(Collected data)
-*-*-

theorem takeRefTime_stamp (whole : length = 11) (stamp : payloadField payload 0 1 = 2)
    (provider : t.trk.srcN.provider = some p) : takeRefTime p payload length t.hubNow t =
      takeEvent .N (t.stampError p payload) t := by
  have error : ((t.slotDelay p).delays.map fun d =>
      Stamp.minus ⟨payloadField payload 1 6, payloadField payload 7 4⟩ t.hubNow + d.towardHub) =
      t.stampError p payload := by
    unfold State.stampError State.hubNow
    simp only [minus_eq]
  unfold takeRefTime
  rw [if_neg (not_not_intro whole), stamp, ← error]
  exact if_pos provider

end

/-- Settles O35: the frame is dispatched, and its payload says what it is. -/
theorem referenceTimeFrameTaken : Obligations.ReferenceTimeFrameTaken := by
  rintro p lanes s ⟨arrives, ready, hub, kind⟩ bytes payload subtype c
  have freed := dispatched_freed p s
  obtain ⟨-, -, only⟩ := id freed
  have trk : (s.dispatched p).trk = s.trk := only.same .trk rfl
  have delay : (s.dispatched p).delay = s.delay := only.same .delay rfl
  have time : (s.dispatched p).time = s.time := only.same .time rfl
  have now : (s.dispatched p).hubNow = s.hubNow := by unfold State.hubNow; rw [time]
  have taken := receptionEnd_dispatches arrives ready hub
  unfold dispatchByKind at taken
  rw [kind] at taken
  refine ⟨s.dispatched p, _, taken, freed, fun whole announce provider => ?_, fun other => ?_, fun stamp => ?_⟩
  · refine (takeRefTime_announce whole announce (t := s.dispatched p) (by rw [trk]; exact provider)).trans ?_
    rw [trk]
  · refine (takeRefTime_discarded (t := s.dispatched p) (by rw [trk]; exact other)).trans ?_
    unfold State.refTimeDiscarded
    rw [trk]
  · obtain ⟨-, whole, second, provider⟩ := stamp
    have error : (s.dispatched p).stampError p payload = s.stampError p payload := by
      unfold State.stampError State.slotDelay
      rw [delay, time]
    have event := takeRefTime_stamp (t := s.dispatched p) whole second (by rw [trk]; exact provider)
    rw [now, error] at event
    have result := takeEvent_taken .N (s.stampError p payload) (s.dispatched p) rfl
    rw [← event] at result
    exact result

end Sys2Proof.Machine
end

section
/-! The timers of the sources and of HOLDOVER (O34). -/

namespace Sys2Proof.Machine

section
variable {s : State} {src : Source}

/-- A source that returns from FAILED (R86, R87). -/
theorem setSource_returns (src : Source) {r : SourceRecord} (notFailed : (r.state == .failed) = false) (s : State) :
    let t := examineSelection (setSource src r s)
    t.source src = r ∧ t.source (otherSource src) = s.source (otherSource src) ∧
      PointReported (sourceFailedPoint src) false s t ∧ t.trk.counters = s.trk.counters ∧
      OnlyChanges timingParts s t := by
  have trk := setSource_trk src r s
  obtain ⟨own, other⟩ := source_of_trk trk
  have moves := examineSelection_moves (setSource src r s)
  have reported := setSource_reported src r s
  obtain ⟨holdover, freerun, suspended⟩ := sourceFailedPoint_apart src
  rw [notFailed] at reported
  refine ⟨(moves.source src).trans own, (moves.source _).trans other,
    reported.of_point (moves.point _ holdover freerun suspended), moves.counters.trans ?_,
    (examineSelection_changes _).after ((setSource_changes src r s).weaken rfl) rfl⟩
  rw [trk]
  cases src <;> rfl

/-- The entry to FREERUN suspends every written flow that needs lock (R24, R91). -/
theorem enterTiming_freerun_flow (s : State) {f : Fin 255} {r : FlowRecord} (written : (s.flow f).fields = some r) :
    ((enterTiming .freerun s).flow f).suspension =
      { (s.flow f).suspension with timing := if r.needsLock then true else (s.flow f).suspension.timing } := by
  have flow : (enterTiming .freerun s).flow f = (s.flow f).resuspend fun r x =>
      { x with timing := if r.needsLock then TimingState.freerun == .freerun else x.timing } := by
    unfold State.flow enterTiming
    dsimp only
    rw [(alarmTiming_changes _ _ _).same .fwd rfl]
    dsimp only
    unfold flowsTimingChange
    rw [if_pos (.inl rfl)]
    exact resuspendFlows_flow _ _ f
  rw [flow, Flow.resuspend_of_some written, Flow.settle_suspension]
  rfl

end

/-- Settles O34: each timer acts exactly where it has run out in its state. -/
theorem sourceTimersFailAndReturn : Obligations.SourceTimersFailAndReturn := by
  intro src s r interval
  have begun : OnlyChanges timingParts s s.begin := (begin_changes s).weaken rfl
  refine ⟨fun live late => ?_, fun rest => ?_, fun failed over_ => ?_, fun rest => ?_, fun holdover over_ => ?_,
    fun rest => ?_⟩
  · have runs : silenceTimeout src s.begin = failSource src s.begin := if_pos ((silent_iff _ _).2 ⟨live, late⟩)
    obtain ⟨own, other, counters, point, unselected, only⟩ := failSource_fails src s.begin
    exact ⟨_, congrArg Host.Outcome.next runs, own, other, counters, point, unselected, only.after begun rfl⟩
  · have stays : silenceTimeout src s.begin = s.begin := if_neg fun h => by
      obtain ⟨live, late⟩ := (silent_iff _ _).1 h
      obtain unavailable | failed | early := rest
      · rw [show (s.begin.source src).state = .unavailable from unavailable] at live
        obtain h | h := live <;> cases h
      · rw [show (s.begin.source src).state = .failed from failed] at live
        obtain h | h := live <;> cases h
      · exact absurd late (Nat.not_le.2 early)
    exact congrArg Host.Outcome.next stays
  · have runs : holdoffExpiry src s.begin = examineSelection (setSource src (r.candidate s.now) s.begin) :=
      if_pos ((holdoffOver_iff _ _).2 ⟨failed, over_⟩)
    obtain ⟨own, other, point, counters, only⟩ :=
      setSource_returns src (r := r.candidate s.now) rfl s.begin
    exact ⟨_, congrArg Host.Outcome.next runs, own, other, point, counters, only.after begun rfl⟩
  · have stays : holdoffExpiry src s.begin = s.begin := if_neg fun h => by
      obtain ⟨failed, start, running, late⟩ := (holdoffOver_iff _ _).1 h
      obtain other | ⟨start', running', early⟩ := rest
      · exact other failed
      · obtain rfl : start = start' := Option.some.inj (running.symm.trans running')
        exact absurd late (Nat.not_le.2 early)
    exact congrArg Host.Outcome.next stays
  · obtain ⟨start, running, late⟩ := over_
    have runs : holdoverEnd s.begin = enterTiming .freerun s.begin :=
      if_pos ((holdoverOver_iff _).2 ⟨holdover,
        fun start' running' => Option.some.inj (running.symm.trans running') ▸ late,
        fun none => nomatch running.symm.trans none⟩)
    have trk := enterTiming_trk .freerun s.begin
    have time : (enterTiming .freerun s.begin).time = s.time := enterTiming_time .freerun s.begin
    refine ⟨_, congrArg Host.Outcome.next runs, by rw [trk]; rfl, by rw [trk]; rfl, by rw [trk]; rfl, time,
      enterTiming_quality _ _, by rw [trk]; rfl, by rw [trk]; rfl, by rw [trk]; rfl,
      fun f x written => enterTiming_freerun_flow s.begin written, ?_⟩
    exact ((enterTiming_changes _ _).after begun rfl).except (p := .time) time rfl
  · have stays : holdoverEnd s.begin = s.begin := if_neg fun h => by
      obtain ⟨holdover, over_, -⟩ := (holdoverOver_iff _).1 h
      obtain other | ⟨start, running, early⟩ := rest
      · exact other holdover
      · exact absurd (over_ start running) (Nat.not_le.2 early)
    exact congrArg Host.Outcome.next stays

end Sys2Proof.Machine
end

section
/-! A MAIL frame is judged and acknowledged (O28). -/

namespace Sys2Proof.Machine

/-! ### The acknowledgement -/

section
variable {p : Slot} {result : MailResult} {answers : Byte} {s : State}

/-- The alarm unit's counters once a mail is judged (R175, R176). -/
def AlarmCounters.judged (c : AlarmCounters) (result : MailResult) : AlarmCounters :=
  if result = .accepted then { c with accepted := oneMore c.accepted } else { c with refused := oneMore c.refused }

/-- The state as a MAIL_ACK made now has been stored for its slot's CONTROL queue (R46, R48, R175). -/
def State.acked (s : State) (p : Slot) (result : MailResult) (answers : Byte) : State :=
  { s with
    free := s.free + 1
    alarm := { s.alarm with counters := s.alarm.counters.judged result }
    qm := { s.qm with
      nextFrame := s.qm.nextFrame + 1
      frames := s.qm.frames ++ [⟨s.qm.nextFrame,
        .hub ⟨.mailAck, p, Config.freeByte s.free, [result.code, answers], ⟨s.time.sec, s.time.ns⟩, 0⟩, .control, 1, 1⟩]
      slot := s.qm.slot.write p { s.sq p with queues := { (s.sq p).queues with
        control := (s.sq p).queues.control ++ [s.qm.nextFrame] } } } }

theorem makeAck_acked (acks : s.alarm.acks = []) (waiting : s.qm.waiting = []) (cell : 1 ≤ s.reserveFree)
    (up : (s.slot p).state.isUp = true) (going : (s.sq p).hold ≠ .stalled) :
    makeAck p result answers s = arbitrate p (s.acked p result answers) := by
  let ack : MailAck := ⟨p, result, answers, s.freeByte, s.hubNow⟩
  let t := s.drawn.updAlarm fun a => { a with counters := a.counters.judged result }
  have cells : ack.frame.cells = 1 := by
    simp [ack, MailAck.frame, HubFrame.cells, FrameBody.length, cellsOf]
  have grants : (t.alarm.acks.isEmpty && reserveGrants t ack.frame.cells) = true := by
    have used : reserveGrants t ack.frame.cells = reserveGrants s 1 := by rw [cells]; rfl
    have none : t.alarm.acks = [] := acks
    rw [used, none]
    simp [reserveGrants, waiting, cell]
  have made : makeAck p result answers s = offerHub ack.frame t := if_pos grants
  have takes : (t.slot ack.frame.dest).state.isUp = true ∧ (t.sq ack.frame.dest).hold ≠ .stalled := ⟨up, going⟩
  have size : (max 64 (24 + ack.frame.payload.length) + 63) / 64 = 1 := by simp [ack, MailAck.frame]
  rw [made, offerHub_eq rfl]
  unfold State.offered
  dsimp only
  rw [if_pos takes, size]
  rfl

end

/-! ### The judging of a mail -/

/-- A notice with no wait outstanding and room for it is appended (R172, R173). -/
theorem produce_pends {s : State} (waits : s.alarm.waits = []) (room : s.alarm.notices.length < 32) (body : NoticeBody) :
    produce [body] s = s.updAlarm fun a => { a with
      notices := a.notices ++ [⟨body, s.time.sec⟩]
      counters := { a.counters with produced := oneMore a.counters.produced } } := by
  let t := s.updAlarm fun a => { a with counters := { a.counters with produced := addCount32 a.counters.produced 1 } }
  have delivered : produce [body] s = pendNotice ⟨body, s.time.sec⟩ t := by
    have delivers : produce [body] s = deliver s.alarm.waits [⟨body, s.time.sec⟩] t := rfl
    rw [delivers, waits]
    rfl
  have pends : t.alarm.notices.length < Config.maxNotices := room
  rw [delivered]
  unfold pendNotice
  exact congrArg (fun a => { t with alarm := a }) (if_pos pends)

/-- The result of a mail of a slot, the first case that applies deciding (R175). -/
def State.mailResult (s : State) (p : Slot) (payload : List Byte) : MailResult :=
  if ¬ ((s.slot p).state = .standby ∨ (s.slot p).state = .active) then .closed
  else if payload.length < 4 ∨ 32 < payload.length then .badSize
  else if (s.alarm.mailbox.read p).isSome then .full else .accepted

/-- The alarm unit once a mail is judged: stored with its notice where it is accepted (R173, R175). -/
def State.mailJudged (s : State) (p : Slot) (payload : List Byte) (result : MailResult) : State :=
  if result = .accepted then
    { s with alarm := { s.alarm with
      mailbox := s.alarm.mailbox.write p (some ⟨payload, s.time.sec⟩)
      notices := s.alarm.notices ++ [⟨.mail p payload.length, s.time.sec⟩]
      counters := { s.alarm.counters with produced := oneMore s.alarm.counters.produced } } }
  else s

-*-*-

Please reproduce the lines from the line with "s with alarm" to the line with "notices := s.alarm.notices", both ends included, exactly as they appear above.

    { s with alarm := { s.alarm with
      mailbox := s.alarm.mailbox.write p (some ⟨payload, s.time.sec⟩)
      notices := s.alarm.notices ++ [⟨.mail p payload.length, s.time.sec⟩]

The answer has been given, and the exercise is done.